/-! `writeNotice` -/

@[simp] theorem writeNotice_pending (n : Notice) (s : State) : (writeNotice n s).pending = s.pending := by
  unfold writeNotice; split <;> [skip; split] <;> simp
@[simp] theorem writeNotice_clock (n : Notice) (s : State) : (writeNotice n s).clock = s.clock := by
  unfold writeNotice; split <;> [skip; split] <;> simp
@[simp] theorem writeNotice_run (n : Notice) (s : State) : (writeNotice n s).run = s.run := by
  unfold writeNotice; split <;> [skip; split] <;> simp
@[simp] theorem writeNotice_roster (n : Notice) (s : State) : (writeNotice n s).roster = s.roster := by
  unfold writeNotice; split <;> [skip; split] <;> simp
@[simp] theorem writeNotice_power (n : Notice) (s : State) : (writeNotice n s).power = s.power := by
  unfold writeNotice; split <;> [skip; split] <;> simp
@[simp] theorem writeNotice_arrivals (n : Notice) (s : State) : (writeNotice n s).arrivals = s.arrivals := by
  unfold writeNotice; split <;> [skip; split] <;> simp
@[simp] theorem writeNotice_owed (n : Notice) (s : State) : (writeNotice n s).owed = s.owed := by
  unfold writeNotice; split <;> [skip; split] <;> simp
@[simp] theorem writeNotice_turns (n : Notice) (s : State) : (writeNotice n s).turns = s.turns := by
  unfold writeNotice; split <;> [skip; split] <;> simp
@[simp] theorem writeNotice_port_areaBase (n : Notice) (s : State) :
    (writeNotice n s).port.areaBase = s.port.areaBase := by unfold writeNotice; split <;> [skip; split] <;> simp
@[simp] theorem writeNotice_port_enable (n : Notice) (s : State) :
    (writeNotice n s).port.enable = s.port.enable := by unfold writeNotice; split <;> [skip; split] <;> simp
@[simp] theorem writeNotice_port_noticeAttention (n : Notice) (s : State) :
    (writeNotice n s).port.noticeAttention = s.port.noticeAttention := by
  unfold writeNotice; split <;> [skip; split] <;> simp
@[simp] theorem writeNotice_port_faultAttention (n : Notice) (s : State) :
    (writeNotice n s).port.faultAttention = s.port.faultAttention := by
  unfold writeNotice; split <;> [skip; split] <;> simp
@[simp] theorem writeNotice_port_dozeRequest (n : Notice) (s : State) :
    (writeNotice n s).port.dozeRequest = s.port.dozeRequest := by
  unfold writeNotice; split <;> [skip; split] <;> simp
@[simp] theorem writeNotice_port_cursor (n : Notice) (s : State) :
    (writeNotice n s).port.cursor = s.port.cursor := by unfold writeNotice; split <;> [skip; split] <;> simp
@[simp] theorem writeNotice_port_sweepNext (n : Notice) (s : State) :
    (writeNotice n s).port.sweepNext = s.port.sweepNext := by unfold writeNotice; split <;> [skip; split] <;> simp
@[simp] theorem writeNotice_port_holds (n : Notice) (s : State) :
    (writeNotice n s).port.holds = s.port.holds := by unfold writeNotice; split <;> [skip; split] <;> simp
@[simp] theorem writeNotice_port_endedMarks (n : Notice) (s : State) :
    (writeNotice n s).port.endedMarks = s.port.endedMarks := by
  unfold writeNotice; split <;> [skip; split] <;> simp
@[simp] theorem writeNotice_tables_memory (n : Notice) (s : State) :
    (writeNotice n s).tables.memory = s.tables.memory := by unfold writeNotice; split <;> [skip; split] <;> simp
@[simp] theorem writeNotice_tables_ordinals (n : Notice) (s : State) :
    (writeNotice n s).tables.ordinals = s.tables.ordinals := by
  unfold writeNotice; split <;> [skip; split] <;> simp
@[simp] theorem writeNotice_tables_wiping (n : Notice) (s : State) :
    (writeNotice n s).tables.wiping = s.tables.wiping := by unfold writeNotice; split <;> [skip; split] <;> simp

/-! `appendNotice` -/

@[simp] theorem appendNotice_pending (n : Notice) (s : State) : (appendNotice n s).pending = s.pending := by
  unfold appendNotice; split <;> simp
@[simp] theorem appendNotice_clock (n : Notice) (s : State) : (appendNotice n s).clock = s.clock := by
  unfold appendNotice; split <;> simp
@[simp] theorem appendNotice_run (n : Notice) (s : State) : (appendNotice n s).run = s.run := by
  unfold appendNotice; split <;> simp
@[simp] theorem appendNotice_roster (n : Notice) (s : State) : (appendNotice n s).roster = s.roster := by
  unfold appendNotice; split <;> simp
@[simp] theorem appendNotice_power (n : Notice) (s : State) : (appendNotice n s).power = s.power := by
  unfold appendNotice; split <;> simp
@[simp] theorem appendNotice_arrivals (n : Notice) (s : State) : (appendNotice n s).arrivals = s.arrivals := by
  unfold appendNotice; split <;> simp
@[simp] theorem appendNotice_owed (n : Notice) (s : State) : (appendNotice n s).owed = s.owed := by
  unfold appendNotice; split <;> simp
@[simp] theorem appendNotice_turns (n : Notice) (s : State) : (appendNotice n s).turns = s.turns := by
  unfold appendNotice; split <;> simp
@[simp] theorem appendNotice_port_areaBase (n : Notice) (s : State) :
    (appendNotice n s).port.areaBase = s.port.areaBase := by unfold appendNotice; split <;> simp
@[simp] theorem appendNotice_port_enable (n : Notice) (s : State) :
    (appendNotice n s).port.enable = s.port.enable := by unfold appendNotice; split <;> simp
@[simp] theorem appendNotice_port_noticeAttention (n : Notice) (s : State) :
    (appendNotice n s).port.noticeAttention = s.port.noticeAttention := by unfold appendNotice; split <;> simp
@[simp] theorem appendNotice_port_faultAttention (n : Notice) (s : State) :
    (appendNotice n s).port.faultAttention = s.port.faultAttention := by unfold appendNotice; split <;> simp
@[simp] theorem appendNotice_port_dozeRequest (n : Notice) (s : State) :
    (appendNotice n s).port.dozeRequest = s.port.dozeRequest := by unfold appendNotice; split <;> simp
@[simp] theorem appendNotice_port_cursor (n : Notice) (s : State) :
    (appendNotice n s).port.cursor = s.port.cursor := by unfold appendNotice; split <;> simp
@[simp] theorem appendNotice_port_sweepNext (n : Notice) (s : State) :
    (appendNotice n s).port.sweepNext = s.port.sweepNext := by unfold appendNotice; split <;> simp
@[simp] theorem appendNotice_port_holds (n : Notice) (s : State) :
    (appendNotice n s).port.holds = s.port.holds := by unfold appendNotice; split <;> simp
@[simp] theorem appendNotice_port_endedMarks (n : Notice) (s : State) :
    (appendNotice n s).port.endedMarks = s.port.endedMarks := by unfold appendNotice; split <;> simp
@[simp] theorem appendNotice_tables_memory (n : Notice) (s : State) :
    (appendNotice n s).tables.memory = s.tables.memory := by unfold appendNotice; split <;> simp
@[simp] theorem appendNotice_tables_ordinals (n : Notice) (s : State) :
    (appendNotice n s).tables.ordinals = s.tables.ordinals := by unfold appendNotice; split <;> simp
@[simp] theorem appendNotice_tables_wiping (n : Notice) (s : State) :
    (appendNotice n s).tables.wiping = s.tables.wiping := by unfold appendNotice; split <;> simp

/-! `noticeDayChanged` -/

@[simp] theorem noticeDayChanged_pending (s : State) : (noticeDayChanged s).pending = s.pending := by
  simp [noticeDayChanged]
@[simp] theorem noticeDayChanged_clock (s : State) : (noticeDayChanged s).clock = s.clock := by
  simp [noticeDayChanged]
@[simp] theorem noticeDayChanged_run (s : State) : (noticeDayChanged s).run = s.run := by simp [noticeDayChanged]
@[simp] theorem noticeDayChanged_roster (s : State) : (noticeDayChanged s).roster = s.roster := by
  simp [noticeDayChanged]
@[simp] theorem noticeDayChanged_power (s : State) : (noticeDayChanged s).power = s.power := by
  simp [noticeDayChanged]
@[simp] theorem noticeDayChanged_arrivals (s : State) : (noticeDayChanged s).arrivals = s.arrivals := by
  simp [noticeDayChanged]
@[simp] theorem noticeDayChanged_owed (s : State) : (noticeDayChanged s).owed = s.owed := by
  simp [noticeDayChanged]
@[simp] theorem noticeDayChanged_turns (s : State) : (noticeDayChanged s).turns = s.turns := by
  simp [noticeDayChanged]
@[simp] theorem noticeDayChanged_port_areaBase (s : State) :
    (noticeDayChanged s).port.areaBase = s.port.areaBase := by simp [noticeDayChanged]
@[simp] theorem noticeDayChanged_port_enable (s : State) :
    (noticeDayChanged s).port.enable = s.port.enable := by simp [noticeDayChanged]
@[simp] theorem noticeDayChanged_port_noticeAttention (s : State) :
    (noticeDayChanged s).port.noticeAttention = s.port.noticeAttention := by simp [noticeDayChanged]
@[simp] theorem noticeDayChanged_port_faultAttention (s : State) :
    (noticeDayChanged s).port.faultAttention = s.port.faultAttention := by simp [noticeDayChanged]
@[simp] theorem noticeDayChanged_port_dozeRequest (s : State) :
    (noticeDayChanged s).port.dozeRequest = s.port.dozeRequest := by simp [noticeDayChanged]
@[simp] theorem noticeDayChanged_port_cursor (s : State) :
    (noticeDayChanged s).port.cursor = s.port.cursor := by simp [noticeDayChanged]
@[simp] theorem noticeDayChanged_port_sweepNext (s : State) :
    (noticeDayChanged s).port.sweepNext = s.port.sweepNext := by simp [noticeDayChanged]
@[simp] theorem noticeDayChanged_port_holds (s : State) : (noticeDayChanged s).port.holds = s.port.holds := by
  simp [noticeDayChanged]
@[simp] theorem noticeDayChanged_port_endedMarks (s : State) :
    (noticeDayChanged s).port.endedMarks = s.port.endedMarks := by simp [noticeDayChanged]
@[simp] theorem noticeDayChanged_tables_memory (s : State) :
    (noticeDayChanged s).tables.memory = s.tables.memory := by simp [noticeDayChanged]
@[simp] theorem noticeDayChanged_tables_ordinals (s : State) :
    (noticeDayChanged s).tables.ordinals = s.tables.ordinals := by simp [noticeDayChanged]
@[simp] theorem noticeDayChanged_tables_wiping (s : State) :
    (noticeDayChanged s).tables.wiping = s.tables.wiping := by simp [noticeDayChanged]

/-! `noticeClockStepped` -/

@[simp] theorem noticeClockStepped_pending (d : Int) (s : State) :
    (noticeClockStepped d s).pending = s.pending := by simp [noticeClockStepped]
@[simp] theorem noticeClockStepped_clock (d : Int) (s : State) : (noticeClockStepped d s).clock = s.clock := by
  simp [noticeClockStepped]
@[simp] theorem noticeClockStepped_run (d : Int) (s : State) : (noticeClockStepped d s).run = s.run := by
  simp [noticeClockStepped]
@[simp] theorem noticeClockStepped_roster (d : Int) (s : State) :
    (noticeClockStepped d s).roster = s.roster := by simp [noticeClockStepped]
@[simp] theorem noticeClockStepped_power (d : Int) (s : State) : (noticeClockStepped d s).power = s.power := by
  simp [noticeClockStepped]
@[simp] theorem noticeClockStepped_arrivals (d : Int) (s : State) :
    (noticeClockStepped d s).arrivals = s.arrivals := by simp [noticeClockStepped]
@[simp] theorem noticeClockStepped_owed (d : Int) (s : State) : (noticeClockStepped d s).owed = s.owed := by
  simp [noticeClockStepped]
@[simp] theorem noticeClockStepped_turns (d : Int) (s : State) : (noticeClockStepped d s).turns = s.turns := by
  simp [noticeClockStepped]
@[simp] theorem noticeClockStepped_port_areaBase (d : Int) (s : State) :
    (noticeClockStepped d s).port.areaBase = s.port.areaBase := by simp [noticeClockStepped]
@[simp] theorem noticeClockStepped_port_enable (d : Int) (s : State) :
    (noticeClockStepped d s).port.enable = s.port.enable := by simp [noticeClockStepped]
@[simp] theorem noticeClockStepped_port_noticeAttention (d : Int) (s : State) :
    (noticeClockStepped d s).port.noticeAttention = s.port.noticeAttention := by simp [noticeClockStepped]
@[simp] theorem noticeClockStepped_port_faultAttention (d : Int) (s : State) :
    (noticeClockStepped d s).port.faultAttention = s.port.faultAttention := by simp [noticeClockStepped]
@[simp] theorem noticeClockStepped_port_dozeRequest (d : Int) (s : State) :
    (noticeClockStepped d s).port.dozeRequest = s.port.dozeRequest := by simp [noticeClockStepped]
@[simp] theorem noticeClockStepped_port_cursor (d : Int) (s : State) :
    (noticeClockStepped d s).port.cursor = s.port.cursor := by simp [noticeClockStepped]
@[simp] theorem noticeClockStepped_port_sweepNext (d : Int) (s : State) :
    (noticeClockStepped d s).port.sweepNext = s.port.sweepNext := by simp [noticeClockStepped]
@[simp] theorem noticeClockStepped_port_holds (d : Int) (s : State) :
    (noticeClockStepped d s).port.holds = s.port.holds := by simp [noticeClockStepped]
@[simp] theorem noticeClockStepped_port_endedMarks (d : Int) (s : State) :
    (noticeClockStepped d s).port.endedMarks = s.port.endedMarks := by simp [noticeClockStepped]
@[simp] theorem noticeClockStepped_tables_memory (d : Int) (s : State) :
    (noticeClockStepped d s).tables.memory = s.tables.memory := by simp [noticeClockStepped]
@[simp] theorem noticeClockStepped_tables_ordinals (d : Int) (s : State) :
    (noticeClockStepped d s).tables.ordinals = s.tables.ordinals := by simp [noticeClockStepped]
@[simp] theorem noticeClockStepped_tables_wiping (d : Int) (s : State) :
    (noticeClockStepped d s).tables.wiping = s.tables.wiping := by simp [noticeClockStepped]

━━━━

- Your task -
Only one stretch of the records above is wanted: the lines between the one holding "(noticeClockStepped d s).port.areaBase" and the one holding "theorem noticeClockStepped_port_dozeRequest (d", inclusive, reproduced exactly.

- Answer to this problem -
    (noticeClockStepped d s).port.areaBase = s.port.areaBase := by simp [noticeClockStepped]
@[simp] theorem noticeClockStepped_port_enable (d : Int) (s : State) :
    (noticeClockStepped d s).port.enable = s.port.enable := by simp [noticeClockStepped]
@[simp] theorem noticeClockStepped_port_noticeAttention (d : Int) (s : State) :
    (noticeClockStepped d s).port.noticeAttention = s.port.noticeAttention := by simp [noticeClockStepped]
@[simp] theorem noticeClockStepped_port_faultAttention (d : Int) (s : State) :
    (noticeClockStepped d s).port.faultAttention = s.port.faultAttention := by simp [noticeClockStepped]
@[simp] theorem noticeClockStepped_port_dozeRequest (d : Int) (s : State) :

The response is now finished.